-- ==== Sys2Proof/Syntax.lean ====
section
/-! DEFINITION. The instructions: one constructor per row of spec/opcode_table.json (30_encoding.md R100, R101, R105). -/

namespace Sys2Proof

/-- The sixteen host commands keep both operand fields, used or not, because acceptance latches both
(10_state.md R27). The three frame kinds carry the fields of 30_encoding.md R92, R93, R94. -/
inductive Instr where
  | wrreg (addr data : Byte)
  | rdreg (addr data : Byte)
  | setbits (addr data : Byte)
  | clrbits (addr data : Byte)
  | reset (addr data : Byte)
  | anton (addr data : Byte)
  | antoff (addr data : Byte)
  | init (addr data : Byte)
  | reqp (addr data : Byte)
  | anticoll (addr data : Byte)
  | getuid (addr data : Byte)
  | reserved0 (addr data : Byte)
  | reservedC (addr data : Byte)
  | reservedD (addr data : Byte)
  | reservedE (addr data : Byte)
  | reservedF (addr data : Byte)
  | wframe (a : RegAddr) (v : Byte)
  | rframe (a : RegAddr) (f : Byte)
  | wburst2 (a : RegAddr) (v w : Byte)
  deriving DecidableEq, Repr

end Sys2Proof
end

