-- ==== Sys2Proof/WellFormed.lean ====
section
/-! DEFINITION. Which instruction terms the block of a given configuration can be handed or can emit (30_encoding.md R93, R94, R99, R101). -/

namespace Sys2Proof

/-- Every command word is accepted (R99, R101). A read frame's fill byte is READ_FILL (R93); the
write burst has one address and one pair of bytes (R94). -/
def Instr.wellFormed (c : Config) : Instr → Bool
  | .wrreg _ _ => true
  | .rdreg _ _ => true
  | .setbits _ _ => true
  | .clrbits _ _ => true
  | .reset _ _ => true
  | .anton _ _ => true
  | .antoff _ _ => true
  | .init _ _ => true
  | .reqp _ _ => true
  | .anticoll _ _ => true
  | .getuid _ _ => true
  | .reserved0 _ _ => true
  | .reservedC _ _ => true
  | .reservedD _ _ => true
  | .reservedE _ _ => true
  | .reservedF _ _ => true
  | .wframe _ _ => true
  | .rframe _ f => f == c.readFill
  | .wburst2 a v w => a == c.aFifoData && v == Const.anticollCmd && w == Const.anticollNvb

end Sys2Proof
end

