-- ==== Sys2Proof/Machine/Return.lean ====
section
/-! DEFINITION. How a body ends: its frame is popped, its result goes to the caller and the caller moves to its next label, or the command completes with its response (10_state.md R24, R30; 43_card_protocol.md R180). -/

namespace Sys2Proof.Machine

/-- What a body gives its caller: nothing, the byte of `rd`, or ANTICOLL's result. -/
inductive Ret where
  | nothing
  | byte (r : Byte)
  | anticoll (u : AnticollResult)
  deriving DecidableEq, Repr

/-- What a caller does when the body it called has ended: it goes on at a frame, or, when the call was
its last step, it ends too. -/
inductive Resume where
  | goesOn (f : Frame) (s : State)
  | ends (s : State)

/-- The step of a caller that the return of its callee completes. The rule of each line is that of the
caller's step list; a frame that stands at no call, or at a call of another body, has no line. -/
def afterCall (c : Frame) (r : Ret) (s : State) : Option Resume :=
  match c, r with
  | .setbits a m .s1, .byte b => some (.goesOn (.setbits a m .s2) { s with tmp := b })
  | .setbits _ _ .s2, .nothing => some (.ends s)
  | .clrbits a m .s1, .byte b => some (.goesOn (.clrbits a m .s2) { s with tmp := b })
  | .clrbits _ _ .s2, .nothing => some (.ends s)
  | .reset .s1, .nothing => some (.goesOn (.reset .s2) s)
  | .reset .s4, .byte b => some (.goesOn (.reset .s5) { s with tmp := b })
  | .anton .s1, .byte b => some (.goesOn (.anton .s2) { s with tmp := b })
  | .anton .s3, .nothing => some (.ends s)
  | .antoff .s1, .nothing => some (.ends s)
  | .init .s4, .nothing => some (.goesOn (.init .s5) s)
  | .init .s5, .nothing => some (.goesOn (.init .s6) s)
  | .init .s6, .nothing => some (.goesOn (.init .s7) s)
  | .init .s7, .nothing => some (.goesOn (.init .s8) s)
  | .init .s8, .nothing => some (.goesOn (.init .s9) s)
  | .init .s9, .nothing => some (.goesOn (.init .s10) s)
  | .init .s10, .nothing => some (.ends s)
  | .reqp m .s1, .nothing => some (.goesOn (.reqp m .s2) s)
  | .reqp m .s2, .nothing => some (.goesOn (.reqp m .s3) s)
  | .reqp m .s3, .nothing => some (.goesOn (.reqp m .s4) s)
  | .reqp m .s4, .nothing => some (.goesOn (.reqp m .s5) s)
  | .reqp m .s5, .nothing => some (.goesOn (.reqp m .s6) s)
  | .reqp m .s7, .nothing => some (.goesOn (.reqp m .s8) s)
  | .reqp m .s9, .byte b => some (.goesOn (.reqp m .s10) { s with irq := b })
  | .reqp m .s14, .byte b => some (.goesOn (.reqp m .s15) { s with lvl := b })
  | .anticoll .s1, .nothing => some (.goesOn (.anticoll .s2) s)
  | .anticoll .s2, .nothing => some (.goesOn (.anticoll .s3) s)
  | .anticoll .s3, .nothing => some (.goesOn (.anticoll .s4) s)
  | .anticoll .s4, .nothing => some (.goesOn (.anticoll .s5) s)
  | .anticoll .s6, .nothing => some (.goesOn (.anticoll .s7) s)
  | .anticoll .s7, .byte b => some (.goesOn (.anticoll .s8) { s with lvl := b })
  | .anticoll .s9, .nothing => some (.goesOn (.anticoll .s10) s)
  | .drain .d1, .byte b => some (.goesOn (.drain .d2) { s with buf := { s.buf with b0 := b } })
  | .drain .d2, .byte b => some (.goesOn (.drain .d3) { s with buf := { s.buf with b1 := b } })
  | .drain .d3, .byte b => some (.goesOn (.drain .d4) { s with buf := { s.buf with b2 := b } })
  | .drain .d4, .byte b => some (.goesOn (.drain .d5) { s with buf := { s.buf with b3 := b } })
  | .drain .d5, .byte b => some (.ends { s with buf := { s.buf with b4 := b } })
  | .getuid .s1, .nothing => some (.goesOn (.getuid .s2) s)
  | .getuid .s3, .anticoll u => some (.goesOn (.getuid (.s4 u)) s)
  | _, _ => none

/-- GETUID's response (43_card_protocol.md R178 S2, S4): with no ANTICOLL result it is S2's, with one
it is S4's. -/
def getuidResponse (r : Ret) (s : State) : Response :=
  match r with
  | .anticoll u => { Response.plain 0xB u.status with presence := true }.withUid u
  | .nothing => Response.plain 0xB (absentStatus s.timedOut s.lvl)
  | .byte _ => Response.plain 0xB (absentStatus s.timedOut s.lvl)

/-- The response fields of a command that completes normally, by its op code and what its outermost
operation ended with (10_state.md R30; the **Response** entry of each operation's rule). -/
def responseOf (op : OpCode) (f : Frame) (r : Ret) (s : State) : Response :=
  match f, r with
  | .rdreg _ _ _, .byte b => { Response.plain op .ok with data := b }
  | .reqp _ _, _ =>
    { Response.plain op (reqpStatus s.presence s.timedOut s.lvl) with presence := s.presence }
  | .anticoll _, .anticoll u => (Response.plain op u.status).withUid u
  | .getuid _, _ => getuidResponse r s
  | _, _ => Response.plain op .ok

/-- The outermost operation has ended: the command's response, and Idle (10_state.md R30). A frame run
on its own answers no command. -/
def complete (f : Frame) (r : Ret) (s : State) : State :=
  match f.commandOp with
  | some op => respond (responseOf op f r s) s
  | none => { s with run := .idle }

/-- The operation of frame `f` has ended with result `r` over the callers `K`: "its last step pops it
and the caller moves to its next label" (10_state.md R24); a caller whose last step the call was ends
in the same step. -/
def ret : List Frame → Frame → Ret → State → Outcome
  | [], f, r, s => .next (complete f r s)
  | c :: K, _, r, s =>
    match afterCall c r s with
    | some (.goesOn g s') => .next (goto g K s')
    | some (.ends s') => ret K c .nothing s'
    | none => .fault .brokenStack

end Sys2Proof.Machine
end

******

Answer with an exact copy of the lines from the one containing "def complete (f" through the end of the entries above, leaving out everything before.

Your solution:
def complete (f : Frame) (r : Ret) (s : State) : State :=
  match f.commandOp with
  | some op => respond (responseOf op f r s) s
  | none => { s with run := .idle }

/-- The operation of frame `f` has ended with result `r` over the callers `K`: "its last step pops it
and the caller moves to its next label" (10_state.md R24); a caller whose last step the call was ends
in the same step. -/
def ret : List Frame → Frame → Ret → State → Outcome
  | [], f, r, s => .next (complete f r s)
  | c :: K, _, r, s =>
    match afterCall c r s with
    | some (.goesOn g s') => .next (goto g K s')
    | some (.ends s') => ret K c .nothing s'
    | none => .fault .brokenStack

end Sys2Proof.Machine
end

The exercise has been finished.